▶ [Work to be completed]
Extract from the entries below, exactly as given, only the lines from the line containing "field channel. -/" to the line containing "decide (o = 0 ∨ o = s.owner (0x4000 + n))", both lines included.

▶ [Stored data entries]
+++
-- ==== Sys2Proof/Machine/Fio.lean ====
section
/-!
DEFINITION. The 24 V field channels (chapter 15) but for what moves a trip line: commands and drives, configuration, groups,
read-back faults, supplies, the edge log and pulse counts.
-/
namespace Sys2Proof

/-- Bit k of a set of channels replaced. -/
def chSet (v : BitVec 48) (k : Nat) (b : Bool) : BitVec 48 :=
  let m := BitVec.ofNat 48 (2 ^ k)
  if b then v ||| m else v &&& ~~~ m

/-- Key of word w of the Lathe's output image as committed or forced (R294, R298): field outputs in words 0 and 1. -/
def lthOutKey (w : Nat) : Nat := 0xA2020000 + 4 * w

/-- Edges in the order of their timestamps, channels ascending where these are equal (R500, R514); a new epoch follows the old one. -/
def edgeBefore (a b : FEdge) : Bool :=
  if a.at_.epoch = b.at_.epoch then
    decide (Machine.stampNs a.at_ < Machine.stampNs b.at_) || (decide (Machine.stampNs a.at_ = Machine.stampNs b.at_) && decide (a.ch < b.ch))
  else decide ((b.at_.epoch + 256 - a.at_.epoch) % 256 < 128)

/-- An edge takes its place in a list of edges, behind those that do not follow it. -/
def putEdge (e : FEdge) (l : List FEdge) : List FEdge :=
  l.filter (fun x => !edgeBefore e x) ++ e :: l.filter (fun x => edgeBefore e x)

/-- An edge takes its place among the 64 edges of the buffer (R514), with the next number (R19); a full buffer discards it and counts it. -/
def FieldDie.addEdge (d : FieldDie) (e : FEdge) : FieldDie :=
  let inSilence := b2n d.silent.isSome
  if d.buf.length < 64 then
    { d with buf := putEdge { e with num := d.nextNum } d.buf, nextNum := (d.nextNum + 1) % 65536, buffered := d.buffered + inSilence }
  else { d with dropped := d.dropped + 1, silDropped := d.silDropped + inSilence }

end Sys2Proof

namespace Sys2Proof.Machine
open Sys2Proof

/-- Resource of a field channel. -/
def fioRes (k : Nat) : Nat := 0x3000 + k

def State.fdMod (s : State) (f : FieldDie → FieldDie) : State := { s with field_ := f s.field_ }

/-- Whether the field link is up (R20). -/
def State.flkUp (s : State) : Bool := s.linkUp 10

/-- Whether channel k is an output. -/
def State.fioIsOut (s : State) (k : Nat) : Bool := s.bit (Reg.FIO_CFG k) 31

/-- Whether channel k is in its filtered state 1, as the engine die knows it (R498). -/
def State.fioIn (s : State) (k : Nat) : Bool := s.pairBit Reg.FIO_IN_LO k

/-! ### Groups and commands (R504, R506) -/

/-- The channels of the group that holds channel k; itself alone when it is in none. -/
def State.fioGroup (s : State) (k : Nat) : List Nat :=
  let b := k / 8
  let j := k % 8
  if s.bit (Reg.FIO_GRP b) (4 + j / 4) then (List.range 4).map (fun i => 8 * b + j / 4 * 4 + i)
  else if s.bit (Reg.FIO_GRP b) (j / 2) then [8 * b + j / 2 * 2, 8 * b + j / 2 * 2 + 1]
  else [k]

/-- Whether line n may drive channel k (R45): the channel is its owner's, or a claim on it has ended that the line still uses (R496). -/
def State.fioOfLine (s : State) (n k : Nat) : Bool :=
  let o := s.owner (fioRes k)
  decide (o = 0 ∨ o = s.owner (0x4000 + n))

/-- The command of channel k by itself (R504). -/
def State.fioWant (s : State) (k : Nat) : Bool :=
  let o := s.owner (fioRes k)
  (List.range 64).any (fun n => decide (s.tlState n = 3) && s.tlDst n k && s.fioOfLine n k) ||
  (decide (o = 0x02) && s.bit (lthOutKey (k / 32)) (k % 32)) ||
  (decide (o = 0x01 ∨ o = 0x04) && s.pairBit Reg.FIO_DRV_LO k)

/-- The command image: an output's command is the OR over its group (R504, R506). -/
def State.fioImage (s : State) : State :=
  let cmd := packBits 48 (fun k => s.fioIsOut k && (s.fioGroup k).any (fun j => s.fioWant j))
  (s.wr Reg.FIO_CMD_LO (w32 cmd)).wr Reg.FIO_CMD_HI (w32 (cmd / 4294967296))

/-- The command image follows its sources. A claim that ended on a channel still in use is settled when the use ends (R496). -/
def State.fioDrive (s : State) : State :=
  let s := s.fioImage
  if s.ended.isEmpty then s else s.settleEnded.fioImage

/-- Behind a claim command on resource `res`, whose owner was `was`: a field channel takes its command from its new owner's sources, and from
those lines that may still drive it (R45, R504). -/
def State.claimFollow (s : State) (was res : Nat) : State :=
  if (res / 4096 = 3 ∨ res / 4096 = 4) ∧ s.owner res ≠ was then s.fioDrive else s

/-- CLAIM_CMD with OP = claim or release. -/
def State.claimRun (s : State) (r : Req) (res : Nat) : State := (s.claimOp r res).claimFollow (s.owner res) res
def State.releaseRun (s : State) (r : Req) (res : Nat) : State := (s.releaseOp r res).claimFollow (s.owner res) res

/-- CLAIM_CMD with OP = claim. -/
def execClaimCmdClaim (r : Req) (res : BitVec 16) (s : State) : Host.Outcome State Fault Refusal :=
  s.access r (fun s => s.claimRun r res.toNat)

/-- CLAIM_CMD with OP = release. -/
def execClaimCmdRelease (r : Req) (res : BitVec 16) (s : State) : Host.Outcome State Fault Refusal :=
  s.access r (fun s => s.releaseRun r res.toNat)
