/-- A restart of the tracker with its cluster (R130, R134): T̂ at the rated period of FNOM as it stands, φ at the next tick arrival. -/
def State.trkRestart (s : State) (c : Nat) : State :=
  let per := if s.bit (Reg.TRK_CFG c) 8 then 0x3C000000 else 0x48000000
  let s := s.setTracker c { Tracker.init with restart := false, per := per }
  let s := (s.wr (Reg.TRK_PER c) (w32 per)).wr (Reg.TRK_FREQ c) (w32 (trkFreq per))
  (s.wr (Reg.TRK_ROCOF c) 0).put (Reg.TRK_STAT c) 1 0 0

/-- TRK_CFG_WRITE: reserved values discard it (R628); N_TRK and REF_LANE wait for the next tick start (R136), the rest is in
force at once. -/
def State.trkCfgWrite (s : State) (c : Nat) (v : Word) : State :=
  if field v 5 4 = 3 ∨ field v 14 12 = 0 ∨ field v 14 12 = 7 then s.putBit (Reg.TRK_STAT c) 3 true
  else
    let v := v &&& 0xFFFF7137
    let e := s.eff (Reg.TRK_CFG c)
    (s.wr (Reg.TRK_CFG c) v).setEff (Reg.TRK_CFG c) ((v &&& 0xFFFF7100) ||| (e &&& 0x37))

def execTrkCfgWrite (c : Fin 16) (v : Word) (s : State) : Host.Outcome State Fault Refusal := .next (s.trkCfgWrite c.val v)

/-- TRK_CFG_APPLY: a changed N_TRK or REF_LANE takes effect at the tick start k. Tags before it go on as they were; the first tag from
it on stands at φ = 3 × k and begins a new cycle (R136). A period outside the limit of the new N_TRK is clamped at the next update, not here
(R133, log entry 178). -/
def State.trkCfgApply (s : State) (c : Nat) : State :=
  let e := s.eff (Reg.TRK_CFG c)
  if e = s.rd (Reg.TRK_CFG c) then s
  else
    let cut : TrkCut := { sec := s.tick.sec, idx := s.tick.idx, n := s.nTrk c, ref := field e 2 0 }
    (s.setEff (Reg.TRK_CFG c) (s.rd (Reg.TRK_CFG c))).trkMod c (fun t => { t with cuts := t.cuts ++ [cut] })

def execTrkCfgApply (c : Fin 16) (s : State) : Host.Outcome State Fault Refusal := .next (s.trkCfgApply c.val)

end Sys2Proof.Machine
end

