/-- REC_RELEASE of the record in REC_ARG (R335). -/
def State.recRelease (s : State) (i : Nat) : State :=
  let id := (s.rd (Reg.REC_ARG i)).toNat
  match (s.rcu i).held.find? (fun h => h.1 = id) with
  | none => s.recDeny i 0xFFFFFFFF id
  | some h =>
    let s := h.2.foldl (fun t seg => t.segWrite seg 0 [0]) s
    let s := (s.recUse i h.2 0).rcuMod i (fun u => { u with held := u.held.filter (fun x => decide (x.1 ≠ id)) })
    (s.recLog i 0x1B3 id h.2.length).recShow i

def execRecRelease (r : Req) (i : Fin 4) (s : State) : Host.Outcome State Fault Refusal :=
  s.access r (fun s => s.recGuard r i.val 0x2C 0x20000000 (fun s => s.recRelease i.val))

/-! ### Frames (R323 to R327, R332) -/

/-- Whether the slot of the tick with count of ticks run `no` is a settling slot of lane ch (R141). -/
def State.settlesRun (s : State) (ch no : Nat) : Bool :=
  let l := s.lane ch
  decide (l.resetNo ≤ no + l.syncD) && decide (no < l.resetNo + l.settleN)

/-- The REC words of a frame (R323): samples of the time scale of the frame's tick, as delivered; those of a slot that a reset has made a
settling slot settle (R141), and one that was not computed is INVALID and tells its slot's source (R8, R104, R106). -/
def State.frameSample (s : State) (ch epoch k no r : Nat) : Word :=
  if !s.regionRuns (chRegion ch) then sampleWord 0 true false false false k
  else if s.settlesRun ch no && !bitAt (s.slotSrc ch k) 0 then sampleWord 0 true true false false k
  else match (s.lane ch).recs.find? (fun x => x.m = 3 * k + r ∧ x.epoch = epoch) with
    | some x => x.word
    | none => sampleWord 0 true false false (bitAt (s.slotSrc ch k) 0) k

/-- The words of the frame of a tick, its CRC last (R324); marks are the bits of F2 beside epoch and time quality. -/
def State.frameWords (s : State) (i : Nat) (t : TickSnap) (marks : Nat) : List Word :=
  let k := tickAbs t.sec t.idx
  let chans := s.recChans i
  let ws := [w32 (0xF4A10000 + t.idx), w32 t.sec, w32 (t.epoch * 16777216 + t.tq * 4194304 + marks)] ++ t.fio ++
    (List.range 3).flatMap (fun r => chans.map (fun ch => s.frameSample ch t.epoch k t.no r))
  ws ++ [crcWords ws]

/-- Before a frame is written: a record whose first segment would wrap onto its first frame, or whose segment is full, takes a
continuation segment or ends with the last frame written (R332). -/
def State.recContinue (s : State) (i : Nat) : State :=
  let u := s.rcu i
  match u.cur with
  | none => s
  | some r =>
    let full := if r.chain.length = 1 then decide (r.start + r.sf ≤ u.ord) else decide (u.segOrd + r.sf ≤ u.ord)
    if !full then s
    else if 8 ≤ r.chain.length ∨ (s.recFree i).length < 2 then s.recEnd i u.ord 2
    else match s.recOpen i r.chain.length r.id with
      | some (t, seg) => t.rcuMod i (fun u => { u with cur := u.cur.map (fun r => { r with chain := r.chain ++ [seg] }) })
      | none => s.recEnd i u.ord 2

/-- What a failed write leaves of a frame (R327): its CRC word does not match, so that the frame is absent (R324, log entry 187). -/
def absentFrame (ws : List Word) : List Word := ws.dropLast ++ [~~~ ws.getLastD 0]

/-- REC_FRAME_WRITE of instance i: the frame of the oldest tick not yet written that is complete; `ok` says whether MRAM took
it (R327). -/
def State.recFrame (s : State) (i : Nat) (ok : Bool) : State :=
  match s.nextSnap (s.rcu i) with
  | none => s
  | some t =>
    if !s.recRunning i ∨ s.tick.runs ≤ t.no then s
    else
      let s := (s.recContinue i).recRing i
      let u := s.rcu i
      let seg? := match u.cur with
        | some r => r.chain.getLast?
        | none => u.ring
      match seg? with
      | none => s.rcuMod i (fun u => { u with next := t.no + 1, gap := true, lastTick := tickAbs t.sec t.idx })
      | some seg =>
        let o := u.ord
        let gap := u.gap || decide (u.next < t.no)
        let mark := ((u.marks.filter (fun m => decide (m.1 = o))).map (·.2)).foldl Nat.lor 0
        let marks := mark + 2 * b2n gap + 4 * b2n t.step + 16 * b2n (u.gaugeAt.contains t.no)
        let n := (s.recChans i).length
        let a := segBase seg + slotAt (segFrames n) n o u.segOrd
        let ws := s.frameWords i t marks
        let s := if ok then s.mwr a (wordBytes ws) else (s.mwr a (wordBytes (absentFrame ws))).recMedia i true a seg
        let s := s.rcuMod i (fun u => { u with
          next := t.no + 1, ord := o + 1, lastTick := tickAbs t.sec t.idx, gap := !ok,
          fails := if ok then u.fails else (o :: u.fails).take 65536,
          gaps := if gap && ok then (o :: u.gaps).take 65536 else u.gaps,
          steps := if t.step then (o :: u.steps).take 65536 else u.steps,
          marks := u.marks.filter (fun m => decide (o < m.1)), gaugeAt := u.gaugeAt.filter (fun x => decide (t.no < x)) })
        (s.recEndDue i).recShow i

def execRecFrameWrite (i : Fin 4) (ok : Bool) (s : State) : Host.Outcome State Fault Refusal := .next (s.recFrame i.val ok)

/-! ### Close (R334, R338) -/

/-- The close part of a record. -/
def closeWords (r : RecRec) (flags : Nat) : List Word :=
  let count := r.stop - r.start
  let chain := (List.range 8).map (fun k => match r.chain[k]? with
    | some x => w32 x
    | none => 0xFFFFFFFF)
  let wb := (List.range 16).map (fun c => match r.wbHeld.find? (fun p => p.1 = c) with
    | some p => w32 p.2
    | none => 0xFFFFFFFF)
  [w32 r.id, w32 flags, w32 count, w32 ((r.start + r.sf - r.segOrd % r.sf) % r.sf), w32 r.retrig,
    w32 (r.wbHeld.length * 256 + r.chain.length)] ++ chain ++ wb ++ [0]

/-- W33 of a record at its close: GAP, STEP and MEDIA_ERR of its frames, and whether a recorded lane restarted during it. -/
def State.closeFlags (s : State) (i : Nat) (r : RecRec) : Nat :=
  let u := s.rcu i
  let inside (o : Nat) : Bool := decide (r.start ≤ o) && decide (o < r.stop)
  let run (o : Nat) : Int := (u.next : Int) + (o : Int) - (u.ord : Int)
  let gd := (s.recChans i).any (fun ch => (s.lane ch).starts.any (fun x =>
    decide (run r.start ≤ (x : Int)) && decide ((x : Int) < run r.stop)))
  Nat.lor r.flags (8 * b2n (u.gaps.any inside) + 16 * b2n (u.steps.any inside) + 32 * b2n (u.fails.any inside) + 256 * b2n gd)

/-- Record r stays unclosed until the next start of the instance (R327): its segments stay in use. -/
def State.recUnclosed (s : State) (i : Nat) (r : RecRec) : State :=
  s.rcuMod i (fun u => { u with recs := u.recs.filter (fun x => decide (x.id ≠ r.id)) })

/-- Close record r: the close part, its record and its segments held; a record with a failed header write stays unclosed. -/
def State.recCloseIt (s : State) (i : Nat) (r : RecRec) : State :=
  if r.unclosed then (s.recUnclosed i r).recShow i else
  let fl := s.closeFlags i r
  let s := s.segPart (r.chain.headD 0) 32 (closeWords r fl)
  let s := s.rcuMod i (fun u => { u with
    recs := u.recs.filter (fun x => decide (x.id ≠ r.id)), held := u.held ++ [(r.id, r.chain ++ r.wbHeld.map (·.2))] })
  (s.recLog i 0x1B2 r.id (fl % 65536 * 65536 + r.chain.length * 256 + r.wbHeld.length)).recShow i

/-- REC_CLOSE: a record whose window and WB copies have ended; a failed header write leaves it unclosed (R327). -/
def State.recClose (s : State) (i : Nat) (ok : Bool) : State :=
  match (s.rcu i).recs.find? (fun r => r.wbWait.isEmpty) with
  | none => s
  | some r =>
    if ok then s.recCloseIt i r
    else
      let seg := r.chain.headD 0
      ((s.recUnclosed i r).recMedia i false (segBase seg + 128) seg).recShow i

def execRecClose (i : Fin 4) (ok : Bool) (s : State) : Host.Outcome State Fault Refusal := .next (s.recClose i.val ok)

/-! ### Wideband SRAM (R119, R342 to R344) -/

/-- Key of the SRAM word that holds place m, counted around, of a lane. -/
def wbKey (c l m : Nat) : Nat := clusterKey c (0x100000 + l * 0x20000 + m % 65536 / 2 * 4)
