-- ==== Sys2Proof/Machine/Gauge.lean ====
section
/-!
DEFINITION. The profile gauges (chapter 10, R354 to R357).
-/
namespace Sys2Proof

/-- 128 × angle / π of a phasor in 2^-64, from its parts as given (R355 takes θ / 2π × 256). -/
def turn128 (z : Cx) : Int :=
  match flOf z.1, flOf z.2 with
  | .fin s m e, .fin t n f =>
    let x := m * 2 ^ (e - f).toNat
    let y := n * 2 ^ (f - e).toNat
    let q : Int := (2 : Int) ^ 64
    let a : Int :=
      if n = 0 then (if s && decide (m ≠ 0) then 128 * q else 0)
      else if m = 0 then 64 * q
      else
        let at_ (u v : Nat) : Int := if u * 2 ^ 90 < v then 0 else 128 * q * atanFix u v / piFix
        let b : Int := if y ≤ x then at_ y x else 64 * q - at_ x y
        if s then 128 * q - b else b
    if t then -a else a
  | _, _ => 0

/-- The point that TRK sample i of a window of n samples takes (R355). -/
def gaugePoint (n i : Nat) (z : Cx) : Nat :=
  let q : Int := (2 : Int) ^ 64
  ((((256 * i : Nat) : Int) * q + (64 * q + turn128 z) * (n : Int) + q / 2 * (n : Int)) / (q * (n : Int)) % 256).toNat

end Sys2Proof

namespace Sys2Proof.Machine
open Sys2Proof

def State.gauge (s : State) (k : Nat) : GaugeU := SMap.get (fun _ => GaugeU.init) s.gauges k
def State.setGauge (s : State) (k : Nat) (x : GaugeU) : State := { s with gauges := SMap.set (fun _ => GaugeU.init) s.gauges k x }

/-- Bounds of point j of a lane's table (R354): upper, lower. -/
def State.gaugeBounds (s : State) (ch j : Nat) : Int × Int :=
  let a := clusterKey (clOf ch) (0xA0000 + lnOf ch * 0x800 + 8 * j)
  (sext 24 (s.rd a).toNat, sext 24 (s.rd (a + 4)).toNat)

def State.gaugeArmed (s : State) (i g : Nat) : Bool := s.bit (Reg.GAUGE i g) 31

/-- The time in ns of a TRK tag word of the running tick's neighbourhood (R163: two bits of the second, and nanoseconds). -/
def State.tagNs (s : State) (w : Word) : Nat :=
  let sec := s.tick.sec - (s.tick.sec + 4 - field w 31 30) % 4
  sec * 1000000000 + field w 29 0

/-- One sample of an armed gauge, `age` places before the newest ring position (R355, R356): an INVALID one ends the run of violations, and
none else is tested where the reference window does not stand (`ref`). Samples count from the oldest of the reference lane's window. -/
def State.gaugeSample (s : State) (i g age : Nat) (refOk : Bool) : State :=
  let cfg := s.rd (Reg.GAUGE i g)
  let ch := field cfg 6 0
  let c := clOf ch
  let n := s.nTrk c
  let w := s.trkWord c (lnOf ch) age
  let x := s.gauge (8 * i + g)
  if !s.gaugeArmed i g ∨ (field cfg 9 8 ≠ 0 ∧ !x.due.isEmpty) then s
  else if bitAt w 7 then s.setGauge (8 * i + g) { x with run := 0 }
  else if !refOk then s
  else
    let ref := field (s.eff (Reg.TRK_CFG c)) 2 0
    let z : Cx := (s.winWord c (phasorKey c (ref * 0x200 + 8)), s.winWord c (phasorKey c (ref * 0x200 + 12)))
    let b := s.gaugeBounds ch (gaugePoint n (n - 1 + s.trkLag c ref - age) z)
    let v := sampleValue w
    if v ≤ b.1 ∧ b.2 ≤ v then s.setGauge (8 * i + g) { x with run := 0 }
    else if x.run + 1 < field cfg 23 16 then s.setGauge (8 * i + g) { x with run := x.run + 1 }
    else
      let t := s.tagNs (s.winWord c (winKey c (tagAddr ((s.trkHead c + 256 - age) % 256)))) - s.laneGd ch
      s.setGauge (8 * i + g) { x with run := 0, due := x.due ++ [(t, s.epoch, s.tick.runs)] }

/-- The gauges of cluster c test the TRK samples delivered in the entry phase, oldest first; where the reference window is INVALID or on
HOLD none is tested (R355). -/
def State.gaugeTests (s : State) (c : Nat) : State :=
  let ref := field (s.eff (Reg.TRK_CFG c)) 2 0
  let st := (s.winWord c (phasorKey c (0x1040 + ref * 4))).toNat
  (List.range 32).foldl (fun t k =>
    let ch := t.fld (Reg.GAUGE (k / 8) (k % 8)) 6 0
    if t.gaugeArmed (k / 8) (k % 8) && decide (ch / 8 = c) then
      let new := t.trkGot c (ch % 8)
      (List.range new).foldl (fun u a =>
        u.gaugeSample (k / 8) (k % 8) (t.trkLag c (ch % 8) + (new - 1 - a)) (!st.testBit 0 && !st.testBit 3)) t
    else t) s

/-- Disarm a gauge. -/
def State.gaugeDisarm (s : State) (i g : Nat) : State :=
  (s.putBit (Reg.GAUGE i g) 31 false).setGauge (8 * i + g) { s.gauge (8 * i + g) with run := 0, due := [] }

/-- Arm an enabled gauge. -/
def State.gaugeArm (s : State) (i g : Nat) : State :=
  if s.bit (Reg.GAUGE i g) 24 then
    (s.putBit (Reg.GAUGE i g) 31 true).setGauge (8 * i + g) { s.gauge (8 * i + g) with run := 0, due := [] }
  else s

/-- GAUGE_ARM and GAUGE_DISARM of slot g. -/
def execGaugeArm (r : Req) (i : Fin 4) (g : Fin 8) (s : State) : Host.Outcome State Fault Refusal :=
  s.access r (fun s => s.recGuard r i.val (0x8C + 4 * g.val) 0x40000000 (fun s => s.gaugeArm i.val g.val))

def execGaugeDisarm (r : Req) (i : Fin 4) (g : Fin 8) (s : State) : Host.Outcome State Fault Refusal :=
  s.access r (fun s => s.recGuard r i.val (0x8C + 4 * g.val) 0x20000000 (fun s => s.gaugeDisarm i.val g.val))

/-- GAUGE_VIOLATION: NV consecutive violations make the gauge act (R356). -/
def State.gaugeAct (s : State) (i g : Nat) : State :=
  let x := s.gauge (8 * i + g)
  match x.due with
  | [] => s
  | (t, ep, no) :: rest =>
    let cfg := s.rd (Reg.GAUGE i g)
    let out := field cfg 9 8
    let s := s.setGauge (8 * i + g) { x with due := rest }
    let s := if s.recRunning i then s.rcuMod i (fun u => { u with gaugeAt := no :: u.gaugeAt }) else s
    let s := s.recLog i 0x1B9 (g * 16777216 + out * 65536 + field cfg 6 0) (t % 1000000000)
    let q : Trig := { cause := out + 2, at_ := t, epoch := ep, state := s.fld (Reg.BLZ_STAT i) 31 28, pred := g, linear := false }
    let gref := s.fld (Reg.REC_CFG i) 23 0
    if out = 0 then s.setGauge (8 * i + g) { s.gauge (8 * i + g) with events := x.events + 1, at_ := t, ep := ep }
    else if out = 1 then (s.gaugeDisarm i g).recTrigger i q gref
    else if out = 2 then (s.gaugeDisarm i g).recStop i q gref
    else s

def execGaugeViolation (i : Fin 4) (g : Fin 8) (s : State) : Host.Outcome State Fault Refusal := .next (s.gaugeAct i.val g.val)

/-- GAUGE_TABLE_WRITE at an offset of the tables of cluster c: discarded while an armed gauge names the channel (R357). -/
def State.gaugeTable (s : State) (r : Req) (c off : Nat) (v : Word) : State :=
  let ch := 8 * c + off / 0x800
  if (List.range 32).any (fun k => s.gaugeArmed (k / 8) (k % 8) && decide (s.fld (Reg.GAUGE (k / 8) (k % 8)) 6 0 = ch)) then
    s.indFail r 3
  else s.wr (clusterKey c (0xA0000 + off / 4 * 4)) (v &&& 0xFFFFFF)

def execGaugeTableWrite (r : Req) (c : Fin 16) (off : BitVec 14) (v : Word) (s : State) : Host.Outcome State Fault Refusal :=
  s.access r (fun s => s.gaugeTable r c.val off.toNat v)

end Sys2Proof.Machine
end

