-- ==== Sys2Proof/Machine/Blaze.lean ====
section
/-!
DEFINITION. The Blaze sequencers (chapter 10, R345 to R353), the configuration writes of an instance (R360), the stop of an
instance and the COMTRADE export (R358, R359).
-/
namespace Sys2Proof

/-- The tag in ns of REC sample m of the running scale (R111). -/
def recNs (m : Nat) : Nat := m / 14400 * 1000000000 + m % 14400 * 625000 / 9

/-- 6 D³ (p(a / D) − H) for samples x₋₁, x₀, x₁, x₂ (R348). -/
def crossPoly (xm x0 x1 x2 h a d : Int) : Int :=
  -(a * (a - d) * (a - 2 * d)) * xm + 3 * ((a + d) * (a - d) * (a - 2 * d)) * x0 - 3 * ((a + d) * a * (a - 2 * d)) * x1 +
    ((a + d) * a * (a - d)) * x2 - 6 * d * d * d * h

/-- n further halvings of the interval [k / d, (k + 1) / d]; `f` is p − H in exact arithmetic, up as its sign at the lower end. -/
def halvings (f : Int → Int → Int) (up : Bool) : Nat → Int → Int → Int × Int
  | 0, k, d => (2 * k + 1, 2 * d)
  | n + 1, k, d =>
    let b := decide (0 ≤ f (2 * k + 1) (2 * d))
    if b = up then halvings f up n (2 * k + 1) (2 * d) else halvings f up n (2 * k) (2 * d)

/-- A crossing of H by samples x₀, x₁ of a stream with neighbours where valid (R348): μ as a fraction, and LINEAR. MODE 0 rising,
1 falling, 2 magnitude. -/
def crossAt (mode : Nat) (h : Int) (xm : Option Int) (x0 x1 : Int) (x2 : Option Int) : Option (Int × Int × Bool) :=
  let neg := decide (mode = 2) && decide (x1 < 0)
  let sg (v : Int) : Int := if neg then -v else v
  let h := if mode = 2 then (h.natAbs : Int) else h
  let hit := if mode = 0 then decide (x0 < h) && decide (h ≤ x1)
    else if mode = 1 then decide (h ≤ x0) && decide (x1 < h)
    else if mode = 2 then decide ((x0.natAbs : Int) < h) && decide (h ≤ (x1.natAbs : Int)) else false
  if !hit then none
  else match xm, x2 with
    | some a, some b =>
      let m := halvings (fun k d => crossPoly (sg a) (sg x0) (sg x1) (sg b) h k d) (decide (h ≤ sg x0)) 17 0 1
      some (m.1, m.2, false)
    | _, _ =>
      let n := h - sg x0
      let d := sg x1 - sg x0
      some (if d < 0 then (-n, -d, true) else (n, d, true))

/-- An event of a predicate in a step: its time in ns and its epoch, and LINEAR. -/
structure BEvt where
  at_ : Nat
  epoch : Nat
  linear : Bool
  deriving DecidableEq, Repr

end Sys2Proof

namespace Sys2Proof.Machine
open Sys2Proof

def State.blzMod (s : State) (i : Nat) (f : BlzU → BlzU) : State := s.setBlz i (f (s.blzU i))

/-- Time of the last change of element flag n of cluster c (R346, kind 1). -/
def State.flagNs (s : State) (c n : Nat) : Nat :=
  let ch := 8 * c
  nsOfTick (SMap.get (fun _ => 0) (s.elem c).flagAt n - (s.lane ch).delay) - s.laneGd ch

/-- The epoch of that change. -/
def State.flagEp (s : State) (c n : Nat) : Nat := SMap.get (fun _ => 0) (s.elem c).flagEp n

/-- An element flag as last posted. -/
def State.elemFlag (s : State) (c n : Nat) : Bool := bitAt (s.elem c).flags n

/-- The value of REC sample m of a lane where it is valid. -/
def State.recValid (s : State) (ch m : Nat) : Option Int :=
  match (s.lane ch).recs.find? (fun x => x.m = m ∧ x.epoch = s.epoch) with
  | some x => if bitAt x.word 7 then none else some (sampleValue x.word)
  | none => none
+++
▶ [Response area]
/-- Resource of a field channel. -/
def fioRes (k : Nat) : Nat := 0x3000 + k

def State.fdMod (s : State) (f : FieldDie → FieldDie) : State := { s with field_ := f s.field_ }

/-- Whether the field link is up (R20). -/
def State.flkUp (s : State) : Bool := s.linkUp 10

/-- Whether channel k is an output. -/
def State.fioIsOut (s : State) (k : Nat) : Bool := s.bit (Reg.FIO_CFG k) 31

/-- Whether channel k is in its filtered state 1, as the engine die knows it (R498). -/
def State.fioIn (s : State) (k : Nat) : Bool := s.pairBit Reg.FIO_IN_LO k

/-! ### Groups and commands (R504, R506) -/

/-- The channels of the group that holds channel k; itself alone when it is in none. -/
def State.fioGroup (s : State) (k : Nat) : List Nat :=
  let b := k / 8
  let j := k % 8
  if s.bit (Reg.FIO_GRP b) (4 + j / 4) then (List.range 4).map (fun i => 8 * b + j / 4 * 4 + i)
  else if s.bit (Reg.FIO_GRP b) (j / 2) then [8 * b + j / 2 * 2, 8 * b + j / 2 * 2 + 1]
  else [k]

/-- Whether line n may drive channel k (R45): the channel is its owner's, or a claim on it has ended that the line still uses (R496). -/
def State.fioOfLine (s : State) (n k : Nat) : Bool :=
  let o := s.owner (fioRes k)
  decide (o = 0 ∨ o = s.owner (0x4000 + n))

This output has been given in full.